Two bloggers sent me here. First, Frisbee: A Book Journal showed me this evocative picture of Ruth Suckow’s house in Hawarden, Iowa.
An ordinary house, right? I grew up in southwestern Ohio, and I have seen this house many times. It is not a slum; these are not poor folks. These are people who don’t have a great deal but believe they are doing right and also doing all right. Frisbee’s reference to Bess Streeter Aldrich also got my attention, and so I found myself a copy of The Folks.

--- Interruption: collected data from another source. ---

/-- `State.endLibrary` keeps it. -/
theorem Keeps.endLibrary {s0 s : State} (hs : Keeps s0 s) (c : Nat) (out : List Byte) (part : List Byte) : Keeps s0
    (State.endLibrary s c out part) := by
  unfold State.endLibrary
  repeat' first
    | with_reducible assumption
    | with_reducible apply Keeps.budgetStop
    | with_reducible apply Keeps.memWrite
    | with_reducible apply Keeps.modCrumb
    | with_reducible apply Keeps.sliceReturn
    | with_reducible apply Keeps.stopCrumb
    | with_reducible apply Keeps.tick
    | with_reducible exact fun _ h => h
    | with_reducible exact fun h => h
    | (with_reducible refine Keeps.ite (fun _ => ?_) (fun _ => ?_))
    | dsimp only
    | split
    | with_reducible refine Keeps.mk' ?_ rfl rfl rfl rfl rfl rfl rfl

/-- `State.fetchJob` keeps it. -/
theorem Keeps.fetchJob {s0 s : State} (hs : Keeps s0 s) (c : Nat) (j : Job) : Keeps s0 (State.fetchJob s c j) := by
  unfold State.fetchJob
  repeat' first
    | with_reducible assumption
    | with_reducible apply Keeps.modCrumb
    | with_reducible apply Keeps.modLoaf
    | with_reducible exact fun _ h => h
    | with_reducible exact fun h => h
    | dsimp only
    | with_reducible refine Keeps.mk' ?_ rfl rfl rfl rfl rfl rfl rfl

/-- `State.loadProgram` keeps it. -/
theorem Keeps.loadProgram {s0 s : State} (hs : Keeps s0 s) (c : Nat) (j : Job) : Keeps s0 (State.loadProgram s c j) := by
  unfold State.loadProgram
  repeat' first
    | with_reducible assumption
    | with_reducible apply Keeps.fetchJob
    | with_reducible apply Keeps.jobZero
    | with_reducible apply Keeps.modCrumb
    | with_reducible exact fun _ _ => Memory.wf_write rfl _ _
    | with_reducible exact fun _ h => h
    | with_reducible exact fun h => h
    | (with_reducible refine Keeps.ite (fun _ => ?_) (fun _ => ?_))
    | dsimp only
    | split
    | with_reducible refine Keeps.mk' ?_ rfl rfl rfl rfl rfl rfl rfl

/-- `State.startReduce` keeps it. -/
theorem Keeps.startReduce {s0 s : State} (hs : Keeps s0 s) (c : Nat) (j : Job) : Keeps s0 (State.startReduce s c j) := by
  unfold State.startReduce
  repeat' first
    | with_reducible assumption
    | with_reducible apply Keeps.loadProgram
    | with_reducible apply Keeps.memWrite
    | with_reducible apply Keeps.modCrumb
    | with_reducible exact fun _ h => h
    | with_reducible exact fun h => h
    | (with_reducible refine Keeps.getD (fun _ _ => ?_) ?_)
    | dsimp only
    | with_reducible refine Keeps.mk' ?_ rfl rfl rfl rfl rfl rfl rfl

/-- `State.startSlice` keeps it. -/
theorem Keeps.startSlice {s0 s : State} (hs : Keeps s0 s) (c : Nat) : Keeps s0 (State.startSlice s c) := by
  unfold State.startSlice
  repeat' first
    | with_reducible assumption
    | with_reducible apply Keeps.loadProgram
    | with_reducible apply Keeps.modCrumb
    | with_reducible apply Keeps.moveArea
    | with_reducible apply Keeps.stopCrumb
    | with_reducible exact fun _ h => h
    | with_reducible exact fun h => h
    | dsimp only
    | split
    | with_reducible refine Keeps.mk' ?_ rfl rfl rfl rfl rfl rfl rfl

/-! ## DigestOps -/

/-- `State.modDigests` keeps it. -/
theorem Keeps.modDigests {s0 s : State} (hs : Keeps s0 s) (f : Digests → Digests) : Keeps s0 (State.modDigests s f) := by
  unfold State.modDigests
  repeat' first
    | with_reducible assumption
    | with_reducible refine Keeps.mk' ?_ rfl rfl rfl rfl rfl rfl rfl

/-- `State.modEngine` keeps it. -/
theorem Keeps.modEngine {s0 s : State} (hs : Keeps s0 s) (e : Nat) (f : DigestEngine → DigestEngine) : Keeps s0
    (State.modEngine s e f) := by
  unfold State.modEngine
  repeat' first
    | with_reducible assumption
    | with_reducible apply Keeps.modDigests
    | dsimp only
    | with_reducible refine Keeps.mk' ?_ rfl rfl rfl rfl rfl rfl rfl

/-- `State.modMsg` keeps it. -/
theorem Keeps.modMsg {s0 s : State} (hs : Keeps s0 s) (id : Nat) (f : DigestMsg → DigestMsg) : Keeps s0
    (State.modMsg s id f) := by
  unfold State.modMsg
  repeat' first
    | with_reducible assumption
    | with_reducible apply Keeps.modDigests
    | dsimp only
    | with_reducible refine Keeps.mk' ?_ rfl rfl rfl rfl rfl rfl rfl

/-- `State.dropMsg` keeps it. -/
theorem Keeps.dropMsg {s0 s : State} (hs : Keeps s0 s) (id : Nat) : Keeps s0 (State.dropMsg s id) := by
  unfold State.dropMsg
  repeat' first
    | with_reducible assumption
    | with_reducible apply Keeps.modDigests
    | dsimp only
    | with_reducible refine Keeps.mk' ?_ rfl rfl rfl rfl rfl rfl rfl

/-- `State.grantTo` keeps it. -/
theorem Keeps.grantTo {s0 s : State} (hs : Keeps s0 s) (id : Nat) : Keeps s0 (State.grantTo s id) := by
  unfold State.grantTo
  repeat' first
    | with_reducible assumption
    | with_reducible apply Keeps.bump
    | with_reducible apply Keeps.modMsg
    | with_reducible apply Keeps.record
    | dsimp only
    | with_reducible refine Keeps.mk' ?_ rfl rfl rfl rfl rfl rfl rfl

/-- `State.dgTick` keeps it. -/
theorem Keeps.dgTick {s0 s : State} (hs : Keeps s0 s) : Keeps s0 (State.dgTick s) := by
  unfold State.dgTick
  repeat' first
    | with_reducible assumption
    | with_reducible apply Keeps.modDigests
    | dsimp only
    | with_reducible refine Keeps.mk' ?_ rfl rfl rfl rfl rfl rfl rfl

/-- `State.spill` keeps it. -/
theorem Keeps.spill {s0 s : State} (hs : Keeps s0 s) (id : Nat) : Keeps s0 (State.spill s id) := by
  unfold State.spill
  repeat' first
    | with_reducible assumption
    | with_reducible apply Keeps.bump
    | with_reducible apply Keeps.dgTick
    | with_reducible apply Keeps.modMsg
    | with_reducible apply Keeps.record
    | dsimp only
    | with_reducible refine Keeps.mk' ?_ rfl rfl rfl rfl rfl rfl rfl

The other blogger, Following Pulitzer, has impressed me with his fair-minded reviews of the Pulitzer-prize winning fiction he is reading in chronological order. Each final post has a “Historical Insight” section, in which Following Pulitzer assesses what understanding the book gives us of the times — the author’s times, as well as the time in the novel (if different). He is reading these books looking for literary merit but also for a snapshot of what the Pulitzer Committee considered outstanding fiction at that time. (Ruth Suckow never won a Pulitzer, but she could have.) Why am I reading this 700+ page novel which is very much a period piece? I respect what Suckow is doing and the people she describes. Following Pulitzer has inspired me to look for historical insights into Midwestern America as it appeared to a perceptive writer in 1934. I break my comments into several posts.
The Folks is about an extended family in Iowa, apparently from about 1910 until the time of publication of the book, 1934. That is apparently, because the setting of the first section entitled “The Old Folks” is never clearly identified as to State or year. We are in a small town somewhere in the Midwest between Ohio and Nebraska. It is a time when horses are still in use and a relatively prosperous, but not wealthy, man is contemplating buying an automobile. World War I has not happened yet. I think Suckow has a comfortable assumption that the reader knows where we are and when we are without spelling it out.
Other things are not exactly spelled out either, but I can infer them because I grew up only one generation removed from the farm. The farm is where we came from and that is where value still resides. Mr. Ferguson does not want his wife to buy eggs because his brother-in-law will bring in eggs from the farm. This delay seriously inconveniences Mrs. Ferguson who cannot openly protest. She knows how important frugality is to her husband; she knows the eggs from the farm are superior; she quietly wishes she did not have to acknowledge these facts. At my grandparents’ farm, in the summer, I avoided eating my grandmother’s butter which was too strong-tasting for me. I didn’t ask for store-bought butter because it was unthinkable. Everyone knew my grandmother’s butter was superior to anything we could buy.
The generation that has left the farm for a more comfortable — and less strenuous — life teaching school or working in a bank continues with the same values of family and church: the less change the better. Frugality and “putting by” for the future are more important that present comfort. Lillian’s mother’s table is bare; she keeps her few embroidered doilies in a drawer because her father-in-law openly disapproves of any display.
Lillian’s husband, Carl Ferguson, grew up in town but with many links to the farm. He is the central character in the second section of the book, set after World War I: “The Good Son.” Carl’s life defines what it means to be a good son. He does well in school, leads the football team, is active in a young peoples group at the church, attends the local denominational college, marries the right local girl, and advances in a teaching career. To even flirt with another woman offends his sense of himself as a good person:
So anxious to do right! Oughtn’t something to be credited to him for that? — or did it simply make him out a fool? He richly pitied himself again. And he remembered how, when he was a very tiny child, he used to follow the folks about, pleading anxiously, “Carl good boy! Carl good boy!” But now Life was what he wanted — all that he had put aside in his pliant ignorance.
So we can see trouble ahead, but it does not end as today’s reader would expect. I think the author’s resolution is true to Carl’s character as we have come to know it and to his sense of his place in a particular community at at particular time.
For comments on the next parts of The Folks, click here.

Sounds like a good character study, my cup of tea. I just ordered it from my library.
I’m so glad you enjoyed The Folks. It’s wonderful that someone may come upon your blog and pick up Ruth Suckow!
That scene about Mrs. Ferguson and the eggs says it all. I think Suckow’s work is historically important, an accurate depiction of life in the midwest in the early 20th (or sometimes late 19th) century. Not great literature, but good, and you’re right, it could have won a Pulitzer. I still recognize Suckow’s small towns today.
The Ruth Suckow Memorial Association will be very happy about your post!